Sridhar Ramaswamy, CEO of Snowflake, said the company was seeing "great traction in the early stages of our new AI products." Snowflake needs its AI lineup to be a hit as it competes with Databricks.

As for the financial outlook, Snowflake projected third quarter product revenue of $850 million to $855 million, up 22%. For fiscal 2025, Snowflake sees product revenue of $3.356 billion, up 26%.

The company also said it authorized another $2.5 billion to buy common stock through March 2027.


Constellation Research analyst Holger Mueller said Snowflake's reported strong growth but burned cash. He said:

"Snowflake blew through $1 billion in cash in 6 months. Snowflake had a very good quarter on the revenue side – growing 30% but its net loss is up more than 40%. And all that despite a rosy outlook thanks to AI. But something will have to give in the second half as somehow Sridhar Ramaswamy and team want to end the fiscal year with an operating income of 3% down from 5%. The question is – when will Snowflake turn profitable on a GAAP basis. Looks like not this fiscal year."

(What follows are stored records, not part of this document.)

-- ==== Sys2Proof/Machine/State.lean ====
section
/-!
DEFINITION. The state of a Z4 device as plain data, its faults and refusals, the actions that drive
it, and the state after reset. A core is numbered 64 × die + 4 × cluster + core, a cluster
16 × die + cluster. Times are counts of the arithmetic clock since reset (State.now).
-/
namespace Sys2Proof.Machine

/-- A rejoin register (R88). STATE 0 idle, 1 armed, 2 releasing. `start` is when a release began,
and `partialRel` whether it is partial (R160). -/
structure Rejoin where
  state : Nat := 0
  sfmt : Word := 0
  expected : LaneMask := 0
  arrived : LaneMask := 0
  start : Nat := 0
  partialRel : Bool := false
deriving DecidableEq, Repr, Inhabited

/-- What a waiting instruction (WAIT 3) keeps between its issues. -/
inductive Await where
  /-- The instruction keeps nothing, or the split waits in none. -/
  | none
  /-- FENCE: the counts of stores and of loads issued and the fetches in flight when it issued (R184, R367). -/
  | fence (stores loads : Nat) (fetches : List Nat)
  /-- BWAIT and TJOIN: the word of their operand (R196, R232). -/
  | word (n : Word)
  /-- A scratchpad SEAL that holds an entry: the first command number not accepted before it, and its
  range (R185). -/
  | seal (bound off len : Nat)
  /-- A global SEAL before its request: the same (R303). -/
  | gseal (bound addr len : Nat)
  /-- A request to an owner die, by its number, not yet answered (R298, R303, R305). -/
  | asked (req : Nat)
  /-- The answer of the owner die. -/
  | answered (w : Word)
  /-- MDRAIN: the acceptance number of its reservation entry (R268). -/
  | drain (num : Nat)
  /-- MDRAIN whose entry has completed (R268). -/
  | drained
  /-- HGIVE: the handle, the count of stores its group had issued, the number of its issue, and the block
  and queue that it gives to (R246, R248, R250). -/
  | give (h : Word) (stores num blk queue : Nat)
  /-- HDROP: the handle and the count of stores its group had issued (R248, R253). -/
  | drop (h : Word) (stores : Nat)
  /-- HTAKE: its queue, and the number of its arrival there (R251). -/
  | take (queue arrival : Nat)
deriving DecidableEq, Repr, Inhabited

/-- A split (R143): its table or paddock entry and the counts of R150 and R151. `place` is 0 to 63
for a table entry and 64 + i for paddock entry i of its block. -/
structure Split where
  id : Nat := 0
  place : Nat := 0
  wait : Nat := 0
  wj : Nat := 0
  pwait : Nat := 0
  dwait : Nat := 0
  prio : Bool := true
  age : Word := 0
  s56 : Word := 0
  s57 : Word := 0
  s58 : Word := 0
  s59 : Word := 0
  fmt : Word := 0
  exec : LaneMask := 0
  domain : LaneMask := 0
  pc : DWord := 0
  /-- Cycles since it last became ready or issued (R150). -/
  idle : Nat := 0
  /-- It is due as primary split (R150). -/
  due : Bool := false
  /-- Cycles for which a reservation has held a fairness rule back (R151). -/
  grace : Nat := 0
  /-- YIELD holds it back since this time (R131). -/
  yielded : Option Nat := none
  /-- The first cycle in which it may issue after an event made it ready (R149). -/
  readyAt : Nat := 0
  /-- The CYCLE_HI latch (R89). -/
  cycHi : Word := 0
  /-- It is a split of the trap handler (R164, R165). -/
  handler : Bool := false
  /-- The instruction it waits in (WAIT 3), already counted in PROG. -/
  waitI : Option Instr := none
  await : Await := .none
deriving DecidableEq, Repr, Inhabited

/-- The registers shared by the splits of a group: s0 to s55 (R83), vector registers keyed
96 × register + lane (R82), and k1 to k7 (R87). -/
structure GRegs where
  s : Tbl Word := []
  v : Tbl Word := []
  k : Tbl LaneMask := []
deriving DecidableEq, Repr, Inhabited

/-- One store instruction in a store queue (R186): the core whose scratchpad it writes, the handle
it went through, and its bytes at their addresses in that scratchpad. -/
structure StoreOp where
  home : Nat
  handle : Option Word
  cells : List (Nat × Byte)
deriving DecidableEq, Repr, Inhabited

/-- A load that has issued and not yet performed (R187): the cycle of its issue, the stores of its group issued
before it, the split that issued it, its destination and its bytes' places. Until it performs its registers are
pending; what they hold meanwhile is what the scratchpad held at its issue. -/
structure LoadOp where
  at_ : Nat
  stores : Nat
  split : Nat
  handler : Bool
  /-- A trap has copied the split's own registers for its handler since. -/
  both : Bool := false
  /-- LDU, into scalar registers; else into vector registers. -/
  uniform : Bool
  dst : Nat
  /-- Bytes of each lane. -/
  size : Nat
  home : Nat
  /-- The lanes that read, each with its address; for LDU the one address. -/
  lanes : List (Nat × Nat)
  /-- The granules that lanes of an LDRES reserve as it performs (R178). -/
  resv : Tbl Nat := []
deriving DecidableEq, Repr, Inhabited

/-- A closed batch (R197): commands outstanding, commands held, and status bits [8:1]. -/
structure Batch where
  open_ : Nat := 0
  count : Nat := 0
  status : Word := 0
  /-- The first command number that it does not hold. -/
  upto : Nat := 0
deriving DecidableEq, Repr, Inhabited

/-- A posted receive (R206): its channel, whether RECVV, its destination and status registers, the
participants at posting time and the posting split. -/
structure Posted where
  /-- Its number among all receives posted, which orders them. -/
  num : Nat
  /-- The rollback interval of its block in which it was posted (R217, R219). -/
  interval : Nat := 0
  chan : Nat
  isV : Bool
  dst : Nat
  sa : Nat
  lanes : LaneMask
  split : Nat
  handler : Bool := false
  /-- The split that posted it is no more: its own registers are not written. -/
  gone : Bool := false
deriving DecidableEq, Repr, Inhabited

/-- A message, active message, NACK or error message (R205 to R209). -/
structure Msg where
  /-- 0 SEND and SENDV, 1 AMSG, 2 NACK. -/
  kind : Nat
  /-- Channel, or handler index of AMSG. -/
  chan : Nat
  /-- The destination word sent. -/
  dest : Word
  /-- The GRIDID sent (AMSG). -/
  grid : Word
  payload : List Word
  /-- Source core, the sender's group slot there and its number. -/
  src : Nat
  srcSlot : Nat
  srcUid : Nat
  /-- Partition (R309). -/
  part : Nat
  /-- Kind of a NACK (R208). -/
  nack : Nat := 0
deriving DecidableEq, Repr, Inhabited

/-- A message that has not left its core: it waits for the stores issued before it (R210). -/
structure OutMsg where
  stores : Nat
  msg : Msg
  /-- The rollback interval of its block in which it was sent (R217, R219). -/
  interval : Nat := 0
deriving DecidableEq, Repr, Inhabited

/-- A trap that waits: for the trap pair, for a release in progress, or posted by the matrix engine
(R164, R166, R270). -/
structure PendTrap where
  split : Nat
  cause : Nat
  info : Word
  pc : DWord
  resume : DWord
  /-- The matrix engine posted it: its entry is held until a handler returns (R270). -/
  posted : Bool := false
deriving DecidableEq, Repr, Inhabited

/-- Trap registers and the trap in progress (R164 to R167, R222). -/
structure GTrap where
  cause : Nat := 0
  pc : DWord := 0
  info : Word := 0
  active : Bool := false
  split : Nat := 0
  resume : Option DWord := none
  pending : Option PendTrap := none
  matrix : List PendTrap := []
  jshadow : Tbl Rejoin := []
deriving DecidableEq, Repr, Inhabited

/-- Batches, counters and the fence marks of a group's commands (R184, R195 to R201). -/
structure GCmds where
  batchNo : Word := 0
  batchDone : Word := 0
  batches : Tbl Batch := []
  unclosed : Batch := {}
  t : Nat := 0
  s : Nat := 0
  r : Nat := 0
  p : Nat := 0
  /-- Scope of the last FENCE at each scope and the command number that bounds it. -/
  fences : Tbl Nat := []
deriving DecidableEq, Repr, Inhabited
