/-- The S counter of a message's sender counts down; for a group that is context-saved, when it is
restored (R200). It does at a refusal already, before the NACK reaches the error queue (DESIGN CHOICE, log entry
81). -/
def State.sent (s : State) (m : Msg) : State :=
  match s.findGroup m.srcUid with
  | some (c, g) => s.modGroup c g fun g => { g with cmds := { g.cmds with s := g.cmds.s - 1 } }
  | none =>
    if s.cores.any fun kc => kc.2.saved.any fun v => v.groups.any fun kg => kg.2.uid == m.srcUid then
      { s with lateSent := tset 0 s.lateSent m.srcUid (tget 0 s.lateSent m.srcUid + 1) }
    else s

/-! ### Handlers and the trap pair (R164 to R167) -/

/-- A split frozen by a trap (R164). -/
def Split.freeze (p : Split) : Split :=
  if p.wait = 5 then { p with pwait := p.dwait, dwait := 4 } else { p with pwait := p.wait, wait := 4 }

/-- A frozen split returned to the state it had (R167). -/
def Split.thaw (p : Split) : Split :=
  if p.wait = 4 then { p with wait := p.pwait, pwait := 0 }
  else if p.wait = 5 ∧ p.dwait = 4 then { p with dwait := p.pwait, pwait := 0 }
  else p

/-- Whether a release of the group is in progress (R166). -/
def Group.releasing (g : Group) : Bool := g.j.any fun kj => decide (kj.2.state = 2)

/-- The handler starts: the trap registers are set, the rejoin registers move to the shadow, and the
trap split stands in entry 62 at the trap entry (R164, R166, R222). -/
def State.startHandler (s : State) (c g : Nat) (t : PendTrap) (entry : DWord) : State :=
  let s1 := s.unhitch c g 2
  (s1.modGroup c g fun y =>
    let f := ((y.splits.find? fun p => decide (p.id = t.split) && !p.handler).getD (y.splits.headD {}))
    { y with
      j := []
      splits := y.splits ++ [{ f with place := 62, wait := 0, wj := 0, pwait := 0, dwait := 0,
                                      prio := true, pc := entry, handler := true, await := .none,
                                      waitI := none, idle := 0, due := false, grace := 0,
                                      yielded := none, readyAt := s.now + 1, age := BitVec.ofNat 32 (s.cycle c) }]
      q := { y.q with loads := y.q.loads.map fun o => if o.split = f.id ∧ o.handler = false then { o with both := true } else o }
      trap := { y.trap with cause := t.cause, pc := t.pc, info := t.info, active := true,
                            split := f.id, resume := some t.resume, pending := none,
                            jshadow := y.j } }).modCore c fun x => { x with trapOwner := some g }

/-- Every live split of the group frozen (R164). -/
def State.freezeAll (s : State) (c g : Nat) : State :=
  (s.modGroup c g fun y => { y with splits := y.splits.map Split.freeze }).journalPads c g

/-- The trap pair is free: the pending trap of the lowest group slot that waits for it is taken
(R164). -/
def State.nextTrap (s : State) (c : Nat) : State :=
  if (s.core c).trapOwner ≠ none then s
  else
    match (s.core c).groups.find? fun kg =>
        kg.2.trap.pending.isSome && !kg.2.releasing && !kg.2.trap.active &&
          !((s.block? c kg.2.block).any fun k => k.rolling.isSome) with
    | none => s
    | some (g, y) =>
      match y.trap.pending, (s.block? c y.block).bind fun k =>
          k.trapEntry.bind fun i => s.handler? k.launch i with
      | some t, some h => s.startHandler c g t h.entry
      | _, _ => s

/-! ### The end of groups and blocks (R139, R199, R204, R247) -/

/-- Whether a SCOPE 5 entry of a list covers the unit of a replica (R305). -/
def Replica.covered (r : Replica) (l : List GSeal) : Bool :=
  l.any fun e => decide (e.scope = 5 ∧ e.vf = r.vf ∧ e.asid = r.asid ∧ e.addr ≤ r.va ∧
    r.va + r.unit ≤ e.addr + e.len)

/-- Replicas of a die's memory that no SCOPE 5 entry covers discarded (R305). -/
def Die.pruneReplicas (d : Die) : Die := { d with replicas := d.replicas.filter fun r => r.covered d.gseals }

/-- Whether a command still waits for the answer to a request. -/
def State.awaited (s : State) (id : Nat) : Bool :=
  s.cores.any fun kc => kc.2.cmds.any fun m => m.pend.any fun p => p.1 == id

/-- Whether a copy that the seal entries `l` do not cover is serving a read (R305). -/
def State.serving (s : State) (d : Nat) (l : List GSeal) : Bool :=
  (s.die d).replicas.any fun r => !r.covered l && r.reads.any s.awaited

/-- Seal entries of ended blocks removed with the copies that they alone cover, once no such copy serves a
read (R305). -/
def State.sweepSeals (s : State) (d : Nat) : State :=
  let left := (s.die d).gseals.filter fun e => !e.ended
  if left.length = (s.die d).gseals.length ∨ s.serving d left then s
  else s.modDie d fun x => Die.pruneReplicas { x with gseals := left }

/-- The channels of a block freed, each queued message discarded with a NACK of kind 3 (R204). -/
def State.freeChans (s : State) (c b : Nat) : State :=
  let mine := (s.core c).chans.filter fun kc => decide (kc.2.block = b ∧ kc.2.state ≠ 0)
  mine.foldl (fun t kc =>
    (((kc.2.msgs ++ kc.2.backing).foldl (fun u m => u.nackTo c m 3) t)).modCore c fun x =>
      { x with chans := tmod x.chans kc.1 fun h => { gen := h.gen } }) s

/-- Whether a buffer entry of core `home` is one of the block number `uid` in slot `b` of core `c`: it is home of
the buffer, holds it, or has its handle in a queue (R244, R247). -/
def Buf.ofBlock (e : Buf) (home c b uid : Nat) : Bool :=
  if e.state = 2 ∧ e.buid = uid then true
  else
    e.state ≠ 0 && decide (clusterOf home = clusterOf c) && ((decide (home = c) && decide (e.home = b)) ||
      (decide (e.state = 1 ∧ e.hcore = coreNo c ∧ e.hblk = b)))

/-- Buffers that a block holds or queues, or is home of, freed (R247, R250). -/
def State.freeHandles (s : State) (c b uid : Nat) : State :=
  { s with cores := s.cores.map fun (kc : Nat × Core) => (kc.1, { kc.2 with bufs := kc.2.bufs.map fun kb =>
      if (kb.2.ofBlock kc.1 c b uid) = true then (kb.1, kb.2.freed) else kb }) }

Speaking on a conference call, Ramaswamy said:

"In the first half of this year alone, we brought as much product to market as we did all of last year. We are making Snowflake the best cloud for computation, collaboration, and application on all data. And we are leveraging the power of AI to make all of these easier to create, maintain and use. This is what our team is aligned around. And I can tell you, that our customers are adopting the new capabilities at an incredible base."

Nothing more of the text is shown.